That should come in handy if you don't already know about it. :)

------
th0ma5
I treat a lot of things I shouldn't in a functional way... this begets that,
and other such methodical thinking. perhaps it is more of a side effect of
coming out of the zone or something, but it seems to take more and more of a
conscious decision to step out of that mode... and that's hard to do with the
remaining hours of the day.

------
ewiethoff
I solve problems by asking yes/no questions. And, by golly, you'd better give
me a yes/no answer. No blah blah blah, no roundabout story. Just say "Yes" or
"No," dammit!

------
tjmc
If I'm ordering food at a place like Subway, I'll list the toppings I _don't_
want if it's shorter than the list that I _do_ want.

------
bkudria
I'm annoyed by stupid/lazy/inept/sloppy people. But I try not to show it -
because I really dislike pedantry as well.

------
pistoriusp
I don't think programming has given me any "real life bad habbits."
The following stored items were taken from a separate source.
/-- R120: a reserved byte is stuffed as ESCAPE and the byte XOR 0x20, any other byte as itself; no stuffed byte
other than the leading ESCAPE is reserved. -/
def Obligations.StuffEscapesExactlyReserved : Prop :=
  (∀ b : Byte, stuff b =
    if b = 0x7E#8 ∨ b = 0x7D#8 ∨ b = 0x1A#8 ∨ b = 0x18#8 ∨ b = 0x11#8 ∨ b = 0x13#8 then [0x7D#8, b ^^^ 0x20#8] else [b]) ∧
  stuff 0x7E#8 = [0x7D#8, 0x5E#8] ∧ stuff 0x7D#8 = [0x7D#8, 0x5D#8] ∧ stuff 0x1A#8 = [0x7D#8, 0x3A#8] ∧
  stuff 0x18#8 = [0x7D#8, 0x38#8] ∧ stuff 0x11#8 = [0x7D#8, 0x31#8] ∧ stuff 0x13#8 = [0x7D#8, 0x33#8] ∧
  (∀ b x : Byte, x ∈ stuff b →
    (x = 0x7E#8 ∨ x = 0x7D#8 ∨ x = 0x1A#8 ∨ x = 0x18#8 ∨ x = 0x11#8 ∨ x = 0x13#8) →
    x = 0x7D#8 ∧ (stuff b).head? = some x ∧ (stuff b).length = 2)

/-- R117 (the spec's decision D11): `randomize` keeps the length and XORs byte `i` with the register after `i` steps
of the LFSR of R116 from the seed 0x42, so the first byte meets the seed itself; every call starts from the seed. -/
def Obligations.RandomizeXorsLfsrSequence : Prop :=
  (∀ d : List Byte, (randomize d).length = d.length ∧
    ∀ i, (randomize d)[i]? = d[i]?.map (· ^^^ lfsrAfter i)) ∧
  lfsrAfter 0 = 0x42#8 ∧ (∀ i, lfsrAfter (i + 1) = lfsrNext (lfsrAfter i)) ∧
  (∀ r : Byte, lfsrNext r = if r.toNat % 2 = 1 then (r >>> 1) ^^^ 0xB8#8 else r >>> 1) ∧
  randomize [0, 0, 0, 4] = [0x42, 0x21, 0xA8, 0x50]

/-- The LFSR sequence has period 255 and never reaches 0 (40_codec.md §2). -/
def Obligations.LfsrPeriodIs255 : Prop :=
  lfsrAfter 255 = 0x42#8 ∧ (∀ n, n < 255 → lfsrAfter n ≠ 0) ∧ (∀ n, n < 255 → 0 < n → lfsrAfter n ≠ 0x42#8)

/-- Randomization is its own inverse (40_codec.md §2). -/
def Obligations.RandomizeIsSelfInverse : Prop :=
  ∀ d : List Byte, randomize (randomize d) = d

/-- The two other forms of the CRC (40_codec.md §1): the table-driven form gives the same result as the shift form,
and a frame passes verification exactly when the CRC over all of it is 0. -/
def Obligations.CrcTableAndResidueForms : Prop :=
  (∀ (crc : Crc) (b : Byte), crcUpdate crc b = (crc <<< 8) ^^^ crcTable ((crc >>> 8).setWidth 8 ^^^ b)) ∧
  (∀ frame : List Byte, 3 ≤ frame.length → (crcOk frame = true ↔ crc16 frame = 0x0000#16))

/-- An error confined to one byte of a valid decoded frame, a single flipped bit in particular, fails the CRC check
(40_codec.md §5). -/
def Obligations.CrcDetectsOneByteErrors : Prop :=
  ∀ (frame : List Byte) (i : Nat) (e b : Byte), 3 ≤ frame.length → crcOk frame = true →
    frame[i]? = some b → e ≠ 0 → crcOk (frame.set i (b ^^^ e)) = false

/-- The shape of a wire frame (40_codec.md §3, 30_encoding.md §4): its length bounds, its single final FLAG, and no
CANCEL, SUBSTITUTE, XON, XOFF or inner FLAG. -/
def Obligations.WireFrameShape : Prop :=
  ∀ (c : Byte) (d : List Byte),
    d.length + 4 ≤ (encodeFrame c d).length ∧ (encodeFrame c d).length ≤ 2 * (d.length + 3) + 1 ∧
    (encodeFrame c d).getLast? = some 0x7E#8 ∧
    ∀ b ∈ (encodeFrame c d).dropLast, b ≠ 0x7E#8 ∧ b ≠ 0x1A#8 ∧ b ≠ 0x18#8 ∧ b ≠ 0x11#8 ∧ b ≠ 0x13#8

/-- XON and XOFF in a raw frame: without hardware flow control they are dropped as if they had not arrived; with it,
a frame that holds one and no CANCEL closes as the XON/XOFF error (40_codec.md §4). -/
def Obligations.XonXoffInDecoder : Prop :=
  (∀ (cfg : Config) (raw : List Byte) (ovf : Bool), cfg.hwFlowControl = false →
    decodeFrame cfg raw ovf = decodeFrame cfg (raw.filter fun b => b != 0x11#8 && b != 0x13#8) ovf) ∧
  (∀ (cfg : Config) (raw : List Byte) (ovf : Bool), cfg.hwFlowControl = true →
    (0x11#8 ∈ raw ∨ 0x13#8 ∈ raw) → 0x1A#8 ∉ raw → ∃ f, decodeFrame cfg raw ovf = .xonXoffError f)

/-- Without CANCELs, the raw frames delivered and the deframer's state do not depend on how the stream is split into
chunks (41_deframer.md). -/
def Obligations.DeframingIgnoresChunking : Prop :=
  ∀ (rawMax : Nat) (d : Deframer) (a b : List Byte), 0x1A#8 ∉ a → 0x1A#8 ∉ b →
    Deframer.chunk rawMax d (a ++ b) =
      ((Deframer.chunk rawMax d a).1 ++ (Deframer.chunk rawMax (Deframer.chunk rawMax d a).2 b).1,
        (Deframer.chunk rawMax (Deframer.chunk rawMax d a).2 b).2)

/-- R141 (the spec's decision D58): a chunk with a CANCEL acts as the bytes after its last CANCEL arriving with no
partial frame carried. -/
def Obligations.ChunkIsCutAtLastCancel : Prop :=
  ∀ (s : State) (now : Time) (space : Space) (a b : List Byte), s.live → 0x1A#8 ∉ b →
    exec (.rxChunk now space (a ++ 0x1A#8 :: b)) s =
      exec (.rxChunk now space b) { s with partialBytes := [], partialOverflow := false }

/-! ### Buffers -/

/-- A buffer reads as what was last written to it, a write leaves every byte of every other buffer alone, and the
canonical form is kept (20_memory.md §1; the form is the model's, log entry 6; that it holds of a handle the caller
does not own and of more than `BUF_SIZE` bytes too is the model's choice, log entry 21). -/
def Obligations.BufferReadAfterWrite : Prop :=
  ∀ (m : Memory) (h : Nat) (bytes : List Byte), m.wf →
    (m.write h bytes).wf ∧ (m.write h bytes).read h = bytes ∧
    ∀ h', h' ≠ h → ∀ p, (m.write h bytes).readByte h' p = m.readByte h' p

/-! ### Whole-machine properties -/

/-- Every step keeps the invariant of reachable states (10_state.md R26, R27, R32, R35, R36 and the others that
Safety.lean collects), from every state that has it. -/
def Obligations.StepKeepsInvariant : Prop :=
  ∀ s t : State, s.Inv → step s = .next t → t.Inv

/-- The invariant holds at power-on, under every valid configuration and so at reset (70_reset_and_hazards.md,
10_state.md). -/
def Obligations.PowerOnMeetsInvariant : Prop :=
  (∀ cfg : Config, cfg.valid = true → (State.powerOn cfg).Inv) ∧ State.reset.Inv

/-- No precondition violation can happen where the invariant holds: every instruction completes, and so does every
step (60_exceptions.md §3). -/
def Obligations.NothingStopsUnderInvariant : Prop :=
  (∀ (s : State) (i : Instr), s.Inv → ∃ t, exec i s = .next t) ∧ (∀ s : State, s.Inv → ∃ t, step s = .next t)

/-- Every buffer handle has exactly one owner at power-on, and keeps exactly one through every step from any state
in which it has one (10_state.md R35; the `rxDataBuffer` slot is empty at every command boundary and has no field,
log entry 11); with it the pool sizes are conserved (42_buffers.md R167, the spec's own inference), and the
configuration never changes (70_reset_and_hazards.md R330, 10_state.md R38, the spec's decision D49). -/
def Obligations.StepKeepsBufferOwnership : Prop :=
  (∀ cfg : Config, (State.powerOn cfg).owned) ∧
  (∀ s t : State, s.owned → step s = .next t →
    t.owned ∧ t.txFreeList.length + t.txQueue.length + t.reTxQueue.length = t.cfg.txPoolSize ∧
      t.rxFreeList.length + t.rxQueue.length = t.cfg.rxPoolSize) ∧
  (∀ s t : State, step s = .next t → t.cfg = s.cfg)
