/-- Settles O60: the outcome by what the decoder has scanned, legality by the control byte and length, the effect by
the rule of each reject. -/
theorem rejectedRawFrames : Obligations.RejectedRawFrames := by
  refine ⟨fun cfg raw ovf => ⟨decodeFrame_of_cancel_mem cfg ovf, fun hc _ => decodeFrame_of_cancel_not_mem cfg ovf hc⟩,
    fun cfg raw ovf => ?_, ?_⟩
  · cases h : decodeFrame cfg raw ovf with
    | ok c d => exact decodeRaw_of_decodeFrame_ok h
    | badCrc f => simp only [decodeRaw, h]
    | tooShort f => simp only [decodeRaw, h]
    | tooLong f => simp only [decodeRaw, h]
    | commError f => simp only [decodeRaw, h]
    | cancelled => simp only [decodeRaw, h]
    | empty => simp only [decodeRaw, h]
    | xonXoffError f => simp only [decodeRaw, h]
  · intro s raw ovf now rest r hv hl hinput hd rejected
    rw [step_of_fetch_rejected hv (fetch_of_input hinput) hd]
    have hl' : ({ s with input := rest } : State).live := hl
    cases r with
    | badCrc f => exact execRejected_counted hl' rfl
    | tooShort f => exact execRejected_counted hl' rfl
    | tooLong f => exact execRejected_counted hl' rfl
    | commError f => exact execRejected_counted hl' rfl
    | illegal c d => exact execRejected_counted hl' rfl
    | cancelled => exact execRejected_ignored hl' rfl
    | empty => exact execRejected_ignored hl' rfl
    | xonXoff => exact execRejected_xonXoff hl'

/-- Settles O10: by whether the byte is reserved; the XOR of a reserved byte with the mask is not. -/
theorem stuffEscapesExactlyReserved : Obligations.StuffEscapesExactlyReserved := by
  refine ⟨fun b => ?_, rfl, rfl, rfl, rfl, rfl, rfl, fun b x hx hr => ?_⟩
  · simp only [← isReserved_iff]
    rfl
  · obtain ⟨hesc, hstuff⟩ := reserved_of_mem_stuff hx ((isReserved_iff x).2 hr)
    exact ⟨hesc, by rw [hstuff]; rfl, by rw [hstuff]; rfl⟩

end Sys2Proof.Machine
end

section
/-!
SUPPORT. The deframer (41_deframer.md) as the statements speak of it: where a chunk with a CANCEL is cut (R141), the
chunking of a stream without one (R145), the bytes carried up to the next FLAG (R142, R143), and what RX_CHUNK makes of
them (R175).
-/

namespace Sys2Proof.Machine

section

variable (rawMax : Nat) (d : Deframer)

/-! ### The cut after the last CANCEL (R141) -/

theorem afterLastCancel_of_not_mem {chunk : List Byte} (h : cancelByte ∉ chunk) : afterLastCancel chunk = none := by
  induction chunk with
  | nil => rfl
  | cons b bs ih =>
    obtain ⟨hb, hbs⟩ := not_or.1 (List.mem_cons.not.1 h)
    simp only [afterLastCancel, ih hbs, if_neg (Ne.symm hb)]

theorem afterLastCancel_append_cancel (a : List Byte) {b : List Byte} (h : cancelByte ∉ b) :
    afterLastCancel (a ++ cancelByte :: b) = some b := by
  induction a with
  | nil => simp only [List.nil_append, afterLastCancel, afterLastCancel_of_not_mem h, if_pos]
  | cons x xs ih => simp only [List.cons_append, afterLastCancel, ih]

theorem Deframer.chunk_of_cancel_not_mem {chunk : List Byte} (h : cancelByte ∉ chunk) :
    Deframer.chunk rawMax d chunk = Deframer.bytes rawMax chunk d := by
  simp only [Deframer.chunk, afterLastCancel_of_not_mem h]

/-- The carried partial frame is dropped with what precedes the last CANCEL. -/
theorem Deframer.chunk_append_cancel (a : List Byte) {b : List Byte} (h : cancelByte ∉ b) :
    Deframer.chunk rawMax d (a ++ cancelByte :: b) = Deframer.chunk rawMax .clear b := by
  rw [Deframer.chunk_of_cancel_not_mem rawMax .clear h]
  simp only [Deframer.chunk, afterLastCancel_append_cancel a h]

/-! ### Bytes in sequence (R142, R145) -/

/-- The deframer reads a stream in one pass, its state after the first part being all the second needs. -/
theorem Deframer.bytes_append (a b : List Byte) : Deframer.bytes rawMax (a ++ b) d =
    ((Deframer.bytes rawMax a d).1 ++ (Deframer.bytes rawMax b (Deframer.bytes rawMax a d).2).1,
      (Deframer.bytes rawMax b (Deframer.bytes rawMax a d).2).2) := by
  induction a generalizing d with
  | nil => rfl
  | cons x xs ih =>
    simp only [List.cons_append, Deframer.bytes]
    split
    · simp only [ih, List.cons_append]
    · exact ih _

/-! ### Bytes before the next FLAG (R142, R143) -/

/-- The partial frame extended by bytes up to its capacity, those past it setting the overflow bit. -/
def Deframer.extend (bs : List Byte) : Deframer where
  held := (d.held ++ bs).take rawMax
  overflow := d.overflow || decide (rawMax < d.held.length + bs.length)

theorem Deframer.extend_nil (hd : d.held.length ≤ rawMax) : d.extend rawMax [] = d := by
  simp [Deframer.extend, List.take_of_length_le hd, Nat.not_lt.2 hd]

theorem Deframer.extend_extend (a b : List Byte) : (d.extend rawMax a).extend rawMax b = d.extend rawMax (a ++ b) := by
  have hoverflow : (rawMax < d.held.length + a.length ∨ rawMax < min rawMax (d.held.length + a.length) + b.length) ↔
      rawMax < d.held.length + (a.length + b.length) := by omega
  simp only [Deframer.extend, take_take_append, List.append_assoc, List.length_take, List.length_append, Bool.or_assoc,
    ← Bool.decide_or, hoverflow]

theorem Deframer.push_eq_extend (b : Byte) (hd : d.held.length ≤ rawMax) : d.push rawMax b = d.extend rawMax [b] := by
  unfold Deframer.push Deframer.extend
  split
  · next hroom => simp [List.take_of_length_le, Nat.succ_le_of_lt hroom, Nat.not_lt.2 hroom]
  · next hfull => simp [show rawMax = d.held.length by omega]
I get the feeling that a lot of the things people have listed are things they
do because they like the idea of them, and actually do on purpose rather than
habit.

------
geedee77
My worst one, that annoys me greatly, is that I always write "go to" (as in "I
need to go to the shops") as goto.

I doubt this is a problem for the kids but I started in early BASIC and used
goto an awful lot!

------
known
programming has taught me 1+ 1 = 2

life has taught me 1+1 = 4-2 = 3-1 = 5-3 = 2 and so on.

------
gyeh
A really bad case of OCD.

------
wenbert
smoking

------
lst
I can't think of bad habits, only positive ones; plenty of them!

(Maybe it's because I don't use a poor language?)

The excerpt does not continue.